## TASK
Only an exact copy of the records, from the line with "have hsub : ∀" through the last line, is wanted.

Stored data
● ● ● ● ●

/-- The host turns of a `RegModify` assign its fields and leave every other piece of Layer H, under any usable `LAYOUT`. -/
theorem modify_run {mk : Modify → Activity} {fin : State → Progress × State} (hk : MakesModify mk fin) (n : Nat) :
    ∀ (todo : List (Field × Word)) (s : State) (txn : Option Txn) (rest : List Slot), todo.length ≤ n → todo ≠ [] →
      ParamsOk s.params → Modifiable s.params todo →
      (s.hw.busy = false ∨ ∀ x ∈ todo, (s.params.wordOf x.1).any Field.guarded = false) →
      s.host.running = some { act := mk (modifyOf todo), txn := txn } →
      s.program = hostTurns (modifyTurns s.params todo) ++ rest →
      ∃ d R u, u = { s with hw := s.hw.assign todo, program := rest, draws := d, host := { s.host with running := R } } ∧
        runFor (modifyTurns s.params todo) s = settle (fin u).1 txn (fin u).2 := by
  induction n with
  | zero => intro todo s txn rest hl hn; exact absurd (List.length_eq_zero_iff.mp (by omega)) hn
  | succ n ih =>
    intro todo s txn rest hl hn hp hm hg hr hpr
    obtain _ | ⟨x, more⟩ := todo
    · exact absurd rfl hn
    have hx : s.params.together x.1 x.1 = true := hp.together_self (hm.spi x (by simp))
    have hleft : (x :: more).filter (fun y => !s.params.together x.1 y.1) = more.filter fun y => !s.params.together x.1 y.1 := by
      rw [List.filter_cons, hx]; rfl
    have ha := Hw.assign_filter (x :: more) (s.params.together x.1) s.hw
    have hml := hm.filter fun y => !s.params.together x.1 y.1
    have hsub : ∀ y ∈ more.filter (fun y => !s.params.together x.1 y.1), y ∈ x :: more := fun y hy =>
      List.mem_cons_of_mem _ (List.mem_of_mem_filter hy)
    have hlen := List.length_filter_le (fun y => !s.params.together x.1 y.1) more
    rw [modifyTurns_cons hp hm.spi, Nat.add_comm 2] at hpr ⊢
    have hpr' : s.program = .hostTurn :: .hostTurn ::
        (hostTurns (modifyTurns s.params (more.filter fun y => !s.params.together x.1 y.1)) ++ rest) := by
      rw [hpr]; simp [hostTurns, List.replicate_succ]
    obtain ⟨d, R, u, hu, e⟩ := modifyWord_run (k := modifyTurns s.params (more.filter fun y => !s.params.together x.1 y.1)) hk hp hm
      (hg.imp_right fun h => h x (by simp)) hr hpr'
    rw [e]
    rw [hleft] at ha hml
    generalize more.filter (fun y => !s.params.together x.1 y.1) = left at *
    cases left with
    | nil =>
      refine ⟨d, R, u, ?_, ?_⟩
      · rw [hu, ← ha]; rfl
      · exact andThen_runFor_zero _
    | cons y left =>
      simp only [List.length_cons] at hl
      have hub : u.hw.busy = s.hw.busy := by rw [hu]; rfl
      obtain ⟨d', R', v, hv, e'⟩ := ih (y :: left) (u.withRunning (some { act := mk (modifyOf (y :: left)), txn := txn })) txn rest
        (by omega) (by simp) (by rw [hu]; exact hp) (by rw [hu]; exact hml)
        (by rw [State.withRunning_hw, hub, hu]; exact hg.imp_right fun h z hz => h z (hsub z hz)) rfl (by rw [hu]; rfl)
      refine ⟨d', R', v, ?_, ?_⟩
      · rw [hv, hu, ← ha]; rfl
      · rw [andThen_next, ← e', hu]; rfl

● ● ● ● ●

## RESPONSE BELOW
    have hsub : ∀ y ∈ more.filter (fun y => !s.params.together x.1 y.1), y ∈ x :: more := fun y hy =>
      List.mem_cons_of_mem _ (List.mem_of_mem_filter hy)
    have hlen := List.length_filter_le (fun y => !s.params.together x.1 y.1) more
    rw [modifyTurns_cons hp hm.spi, Nat.add_comm 2] at hpr ⊢
    have hpr' : s.program = .hostTurn :: .hostTurn ::
        (hostTurns (modifyTurns s.params (more.filter fun y => !s.params.together x.1 y.1)) ++ rest) := by
      rw [hpr]; simp [hostTurns, List.replicate_succ]
    obtain ⟨d, R, u, hu, e⟩ := modifyWord_run (k := modifyTurns s.params (more.filter fun y => !s.params.together x.1 y.1)) hk hp hm
      (hg.imp_right fun h => h x (by simp)) hr hpr'
    rw [e]
    rw [hleft] at ha hml
    generalize more.filter (fun y => !s.params.together x.1 y.1) = left at *
    cases left with
    | nil =>
      refine ⟨d, R, u, ?_, ?_⟩
      · rw [hu, ← ha]; rfl
      · exact andThen_runFor_zero _
    | cons y left =>
      simp only [List.length_cons] at hl
      have hub : u.hw.busy = s.hw.busy := by rw [hu]; rfl
      obtain ⟨d', R', v, hv, e'⟩ := ih (y :: left) (u.withRunning (some { act := mk (modifyOf (y :: left)), txn := txn })) txn rest
        (by omega) (by simp) (by rw [hu]; exact hp) (by rw [hu]; exact hml)
        (by rw [State.withRunning_hw, hub, hu]; exact hg.imp_right fun h z hz => h z (hsub z hz)) rfl (by rw [hu]; rfl)
      refine ⟨d', R', v, ?_, ?_⟩
      · rw [hv, hu, ← ha]; rfl
      · rw [andThen_next, ← e', hu]; rfl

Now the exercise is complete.